* TASK INPUTS
/-- Bytes that differ in uncertain bytes alone, of which none is the deciding row's and none keeps an earlier
row from being taken, get their answer from the same given row, or else from the spec's own rows. -/
theorem lookup_certain {u : Nat → Bool} {rows : List Config.CodeRow} {bs bs' : List Byte} {len : Nat}
    (hb : ∀ n, u n = false → bs'[n]? = bs[n]?) (hc : contested u rows bs = false)
    (hd : (∃ i, lookup rows bs = .instr i len) ∨ lookup rows bs = .invalid len) (hs : ∀ n, n < len → u n = false) :
    lookup rows bs' = lookup rows bs ∨
      (lookup rows bs = (decode bs).result ∧ lookup rows bs' = (decode bs').result) := by
  induction rows with
  | nil => exact .inr ⟨rfl, rfl⟩
  | cons r rows ih =>
    rw [lookup_cons] at hd
    simp only [contested] at hc
    rw [lookup_cons, lookup_cons]
    by_cases h1 : r.code = []
    · rw [if_pos h1] at hd hc ⊢
      rw [if_pos h1]
      exact ih hc hd
    rw [if_neg h1] at hd hc
    by_cases h2 : r.code.isPrefixOf bs = true
    · rw [if_pos h2] at hd
      have hlen : r.code.length = len := by
        rcases r.result_cases with ⟨j, -, -, hr⟩ | ⟨-, hr⟩ <;> rw [hr] at hd <;> simpa using hd
      rw [if_neg h1, if_neg h1, if_pos h2, if_pos]
      · exact .inl rfl
      · obtain ⟨rest, hr⟩ := List.isPrefixOf_iff_prefix.mp h2
        have : r.code = bs'.take r.code.length := by
          refine List.ext_getElem? fun n => ?_
          rw [List.getElem?_take]
          split
          · next hn => rw [hb n (hs n (hlen ▸ hn)), ← hr, List.getElem?_append_left hn]
          · next hn => exact List.getElem?_eq_none (by omega)
        exact List.isPrefixOf_iff_prefix.mpr (this ▸ List.take_prefix _ _)
    · rw [if_neg h2] at hd
      by_cases h3 : bs.isPrefixOf r.code = true
      · simp [h3] at hd
      rw [if_neg h3] at hd
      rw [if_neg (by simp [h2, h3])] at hc
      rw [Bool.or_eq_false_iff] at hc
      obtain ⟨k, c, b, e1, e2, e3, e4⟩ : ∃ k c b, r.code[k]? = some c ∧ bs[k]? = some b ∧ c ≠ b ∧ u k = false := by
        by_contra hn
        refine Bool.eq_false_iff.mp hc.1 (agrees_iff.mpr fun k c b e1 e2 => ?_)
        by_contra hcb
        rw [not_or, Nat.zero_add, Bool.not_eq_true] at hcb
        exact hn ⟨k, c, b, e1, e2, hcb.1, hcb.2⟩
      have e2' : bs'[k]? = some b := (hb k e4).trans e2
      have apart : ∀ x y : List Byte, x[k]? = some c → y[k]? = some b → ¬ x.isPrefixOf y = true ∧ ¬ y.isPrefixOf x = true := by
        intro x y hx hy
        constructor <;> intro hp <;> obtain ⟨rest, rfl⟩ := List.isPrefixOf_iff_prefix.mp hp
        · rw [List.getElem?_append_left (List.getElem?_eq_some_iff.mp hx).1, hx] at hy
          exact e3 (Option.some.inj hy)
        · rw [List.getElem?_append_left (List.getElem?_eq_some_iff.mp hy).1, hy] at hx
          exact e3 (Option.some.inj hx).symm
      rw [if_neg h1, if_neg h1, if_neg h2, if_neg h3, if_neg (apart _ _ e1 e2').1, if_neg (apart _ _ e1 e2').2]
      exact ih hc.2 hd

namespace Machine

/-! ### How a fetch leaves the state -/

/-- Fetching `len` bytes changes the count of draws and the address-error flags alone. -/
theorem State.fetched_change (s : State) (len : Nat) :
    ∃ n d, s.fetched len = ({ s with draws := n } : State).withErrors (s.prefetchError len || s.addrErrPending) d := by
  cases hd : s.drawnWithin len <;> cases hp : s.prefetchError len <;>
    simp only [State.fetched, hd, hp, Bool.false_eq_true, if_false, if_true, Bool.true_or, Bool.false_or]
  · exact ⟨s.draws, false, rfl⟩
  · exact ⟨s.draws, true, rfl⟩
  · exact ⟨s.draws + 1, false, rfl⟩
  · exact ⟨s.draws + 1, true, rfl⟩

theorem State.fetched_eq {s : State} {len : Nat} (hd : s.drawnWithin len = false) (hp : s.prefetchError len = false)
    (ha : s.addrErrDetected = false) : s.fetched len = s := by
  simp only [State.fetched, hd, hp, Bool.false_eq_true, if_false]
  rw [← ha]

* PROBLEM DESCRIPTION
Reproduce the entries above exactly, but only the lines between the line holding "exact hn ⟨k, c, b, e1, e2, hcb.1, hcb.2⟩" and the line holding "intro x y hx hy", inclusive.

* COMPLETED EXERCISE
        exact hn ⟨k, c, b, e1, e2, hcb.1, hcb.2⟩
      have e2' : bs'[k]? = some b := (hb k e4).trans e2
      have apart : ∀ x y : List Byte, x[k]? = some c → y[k]? = some b → ¬ x.isPrefixOf y = true ∧ ¬ y.isPrefixOf x = true := by
        intro x y hx hy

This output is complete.